フジテレビ系ドラマ『愛の、がっこう。』(毎週木曜22:00~ ※FODでこれまでの全話配信)の第8話が、28日に放送された。
今作は、まっすぐで不器用なあまり過去に恋愛で大きな過ちをおかしてしまった高校教師の愛実(木村文乃)と、複雑な家庭環境から義務教育すらまともに受けられなかった読み書きの苦手なホストのカヲル(ラウール)が出会い、お互いが本当の“愛”を知っていくというラブストーリー。今回は“美しいもの”と“醜いもの”の対比が見事だった。
「恋をすると強くなる」定番のはずなのに感じる“美しさ”
“美しいもの”それは当然、愛実とカヲル、2人の描写だ。これまでいくつもの恋愛ドラマが放送され、その文法はもう出し尽くされているといっていいだろう。

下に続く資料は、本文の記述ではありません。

-- ==== Sys2Proof/Laws/Frames.lean ====
section
/-! SUPPORT. What the effect of a device frame, and its commit at CS rising, can do to the state. -/

namespace Sys2Proof.Machine

theorem writePageBuf_length (p b0 : Nat) (buf l : List Byte) : (writePageBuf p b0 buf l).length = buf.length := by
  induction l generalizing b0 buf with
  | nil => rfl
  | cons b rest ih => simp [writePageBuf, ih]

theorem programmedBytes_length {c : Config} {old p : List Byte} (h : old.length = p.length) :
    (programmedBytes c old p).length = p.length := by
  unfold programmedBytes; split <;> simp [h]

/-- An aligned page that starts inside the array ends inside it. -/
theorem page_in_array {s : State} {off : Nat} (h : off < deviceCap s) (ha : off % devicePage s = 0) :
    off + devicePage s ≤ deviceCap s := by
  obtain ⟨k, rfl⟩ := Nat.dvd_of_mod_eq_zero ha
  simp only [deviceCap, devicePage, Geometry.capacity, Geometry.pageSize] at *
  have hk : k < s.cfg.devGeom.pageCount := Nat.lt_of_mul_lt_mul_left h
  calc _ = 2 ^ s.cfg.devGeom.pageShift * (k + 1) := by ring
    _ ≤ _ := Nat.mul_le_mul_left _ hk

/-- The bytes of a block that the array has end inside it. -/
theorem blockBytes_in_array {s : State} {off : Offset} (h : off.toNat < deviceCap s) :
    off.toNat + blockBytes off s ≤ deviceCap s := by
  unfold blockBytes; omega

/-- On a device whose page count is a multiple of 8, an aligned block is whole. -/
theorem blockBytes_of_whole {s : State} {off : Offset} (h : off.toNat < deviceCap s)
    (ha : off.toNat % (8 * devicePage s) = 0) (hc : s.cfg.devGeom.pageCount % 8 = 0) :
    blockBytes off s = 8 * devicePage s := by
  obtain ⟨k, hk⟩ := Nat.dvd_of_mod_eq_zero ha
  obtain ⟨m, hm⟩ := Nat.dvd_of_mod_eq_zero hc
  have hcap : deviceCap s = 8 * devicePage s * m := by
    simp only [deviceCap, devicePage, Geometry.capacity, Geometry.pageSize, hm]; ring
  have hkm : k + 1 ≤ m := Nat.lt_of_mul_lt_mul_left (a := 8 * devicePage s) (by omega)
  have : 8 * devicePage s * (k + 1) ≤ 8 * devicePage s * m := Nat.mul_le_mul_left _ hkm
  rw [Nat.mul_add, Nat.mul_one] at this
  unfold blockBytes; omega

/-- As `bind_ok_iff`, for a check. -/
theorem check_bind_ok_iff {β : Type} {x : Act Unit} {k : Unit → Act β} {b : β} :
    (x >>= k) = .ok b ↔ x = .ok () ∧ k () = .ok b := by
  cases x <;> simp [bind, Except.bind]

/-- Everything an accepted frame's effect can do to the state: it writes the device alone, and keeps its frame
buffer, the array's canonical form and the page buffer's length. -/
theorem frameEffect_ok {i : Instr} {s t : State} (h : frameEffect i s = .ok t) :
    t = { s with dev := t.dev } ∧ t.dev.frame = s.dev.frame ∧
    (s.dev.array.wf (deviceCap s) → s.dev.pagebuf.length = devicePage s →
      t.dev.array.wf (deviceCap s) ∧ t.dev.pagebuf.length = devicePage s) ∧
    ((∃ o l, i = .pageProgramFrame o l) ∨ (∃ o, i = .pageEraseFrame o) ∨ i = .chipEraseFrame ∨
      (∃ o, i = .blockEraseFrame o) ∨ (∃ o, i = .bufferToMainFrame o) ∨ t.dev.array = s.dev.array) := by
  cases i <;> simp only [frameEffect, reduceCtorEq] at h
  all_goals
    simp only [identifyFrameEffect, readStatusFrameEffect, fastReadFrameEffect, pageProgramFrameEffect,
      pageEraseFrameEffect, chipEraseFrameEffect, blockEraseFrameEffect, bufferWriteFrameEffect,
      bufferReadFrameEffect, bufferToMainFrameEffect, mainToBufferFrameEffect, powerDownFrameEffect,
      resumeFrameEffect, pageSizePow2FrameEffect, check_bind_ok_iff, requireAligned, requireWholePage, requireAdmitted,
      requirePow2, requireReady, requireActive, requireReadRange, require_ok_iff, requirePageFrame_ok_iff,
      requireIdleDevice_ok_iff, pure, Except.pure, Except.ok.injEq, writeArrayBusy] at h
  case pageProgramFrame =>
    obtain ⟨hp, ha, hl, rfl⟩ := h
    refine ⟨rfl, rfl, fun hw hb => ⟨Memory.wf_writeBytes hw ?_, hb⟩, by simp⟩
    rw [programmedBytes_length (by simp [hl]), hl]
    exact page_in_array hp.2.2 ha
  case pageEraseFrame =>
    obtain ⟨hp, ha, rfl⟩ := h
    exact ⟨rfl, rfl, fun hw hb => ⟨Memory.wf_eraseRange hw (page_in_array hp.2.2 ha), hb⟩, by simp⟩
  case chipEraseFrame =>
    obtain ⟨-, rfl⟩ := h
    exact ⟨rfl, rfl, fun hw hb => ⟨Memory.wf_allErased _, hb⟩, by simp⟩
  case blockEraseFrame =>
    obtain ⟨hp, -, -, rfl⟩ := h
    exact ⟨rfl, rfl, fun hw hb => ⟨Memory.wf_eraseRange hw (blockBytes_in_array hp.2.2), hb⟩, by simp⟩
  case bufferWriteFrame =>
    obtain ⟨-, -, -, rfl⟩ := h
    exact ⟨rfl, rfl, fun hw hb => ⟨hw, by simpa [writePageBuf_length] using hb⟩, by simp⟩
  case bufferToMainFrame =>
    obtain ⟨hp, -, ha, rfl⟩ := h
    refine ⟨rfl, rfl, fun hw hb => ⟨Memory.wf_writeBytes hw ?_, hb⟩, by simp⟩
    rw [hb]; exact page_in_array hp.2.2 ha
  case mainToBufferFrame =>
    obtain ⟨-, -, -, rfl⟩ := h
    exact ⟨rfl, rfl, fun hw _ => ⟨hw, by simp⟩, by simp⟩
  all_goals
    have h := h.2
    repeat have h := h.2
    subst h
    exact ⟨rfl, rfl, fun hw hb => ⟨hw, hb⟩, by simp⟩

theorem decode_cons_ne_empty (c : Config) (op : Byte) (rest : List Byte) :
    decode c (op :: rest) ≠ .error .emptyFrame := by
  have ite_ne : ∀ {p : Prop} [Decidable p] {x y : Except DecodeError Instr} {e : DecodeError},
      x ≠ .error e → y ≠ .error e → (if p then x else y) ≠ .error e := by intros; split <;> assumption
  have h1 : ∀ i, decodeOp1 i rest ≠ .error .emptyFrame := by intro i; unfold decodeOp1; split <;> simp
  have h2 : ∀ mk, decodeAddr mk rest ≠ .error .emptyFrame := by intro mk; unfold decodeAddr; split <;> simp
  have h3 : ∀ mk, decodeProg mk rest ≠ .error .emptyFrame := by intro mk; unfold decodeProg; split <;> simp
  have h4 : ∀ mk, decodeRead mk rest ≠ .error .emptyFrame := by intro mk; unfold decodeRead; split <;> simp
  have h5 : ∀ q i, decodeSeq4 q i rest ≠ .error .emptyFrame := fun q i =>
    ite_ne (ite_ne (by simp) (by simp)) (by simp)
  unfold decode
  repeat' apply ite_ne
  all_goals first | apply h1 | apply h2 | apply h3 | apply h4 | apply h5 | simp

/-- Everything a commit can do. -/
theorem commitFrame_ok_iff {s t : State} : commitFrame s = .ok t ↔
    ((s.cfg.devPresent = false ∨ s.dev.frame = []) ∧ t = clearFrame s) ∨
    (s.cfg.devPresent = true ∧ ∃ i, decode s.cfg s.dev.frame = .ok i ∧ frameEffect i (clearFrame s) = .ok t) := by
  unfold commitFrame
  cases hp : s.cfg.devPresent
  · simp [eq_comm]
  · cases hf : s.dev.frame with
    | nil => simp [decode, eq_comm]
    | cons op rest =>
      cases hd : decode s.cfg (op :: rest) with
      | ok i => simp
      | error e =>
        cases e
        · exact absurd hd (decode_cons_ne_empty _ _ _)
        · simp
        · simp

theorem commitFrame_ok {s t : State} (h : commitFrame s = .ok t) :
    t = { s with dev := t.dev } ∧ t.dev.frame = [] ∧
    (s.dev.array.wf (deviceCap s) → s.dev.pagebuf.length = devicePage s →
      t.dev.array.wf (deviceCap s) ∧ t.dev.pagebuf.length = devicePage s) := by
  rcases commitFrame_ok_iff.1 h with ⟨-, rfl⟩ | ⟨-, i, -, hi⟩
  · exact ⟨rfl, rfl, fun a b => ⟨a, b⟩⟩
  · obtain ⟨h1, h2, h3, -⟩ := frameEffect_ok hi
    exact ⟨by rw [h1]; rfl, h2, h3⟩

end Sys2Proof.Machine
end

だが「恋をすると強くなる」という、これまで何度見たかしれない、恋愛ドラマの定番に愛実が陥っているというのに、そのひたむきさに、そのまっすぐな瞳に、ひたすら“美しさ”を感じてしまった。
それはカヲルも同様で、どんな愛の言葉をささやくよりも、どんなに情熱的なスキンシップを描写するよりも、一生懸命に覚えたての“文字を書く”、ただそれだけで何よりも尊く“美しい”ラブレターになるのだと思い知らされた。それがたとえ無造作に置かれたチラシの裏だったとしても…。
だが、その“美しいもの”とは対照的に、カヲルが生きている夜の世界――ホストクラブ周辺の“醜いもの”が一気にあふれ出た。それは初回から百々子(田中みな実)が追っていた「歌舞伎町ホスト殺人事件」の真相だ。
「歌舞伎町ホスト殺人事件」の真相をなぜチープに描いたのか
このドラマのすごみは、前回も述べたように圧倒的な“リアル”だ。だが今回明かされたその真相は、実に短絡的で浅慮なものだった。犯人である明菜を吉瀬美智子がとてつもない情念で演じたことで、目くらましにもなったが、やはり改めて振り返ってみても、あの真相の描かれ方は、チープでリアリティに欠けるものだったと言わざるを得ない。だが、それこそが今回の狙いだったのではないだろうか。
今作が何よりも丁寧に描いてきたのは、愛実とカヲルの愛の機微だ。2人がなぜ惹かれ合い、なぜ離れられないほど結びつき、そうでありながらなぜ2人の関係に困難が生まれてしまうのかを丁寧に丁寧に描いていくことで“リアル”が生まれ、だからこそ2人の愛を“美しいもの”として表現できていた。
だが今回、2人以外の愛…いや、夜の世界の虚構の愛をあえてチープに描くことで、圧倒的な“醜いもの”として強調してみせた。虚構の愛なんてそんなもの…と言っているかのように。
しかし、だ。驚きだったのはラストの展開。ホストにおける虚構の愛だけを“醜いもの”として見せたその直後、娘の独り立ちや純粋な思いを自らの虚栄心を保つためだけに妨害する、父・誠治(酒向芳)もなんと醜くかったことか…。
この世界は決して単純ではない。夜の世界、ホスト界隈だからといって全てが虚構の愛、醜いものではなく、昼の世界、市井の人々の生活にも当然醜さがはらんでいる。それを見事に描いていたのだ。やはり今作はどこまでも“リアル”を追求した作品だ。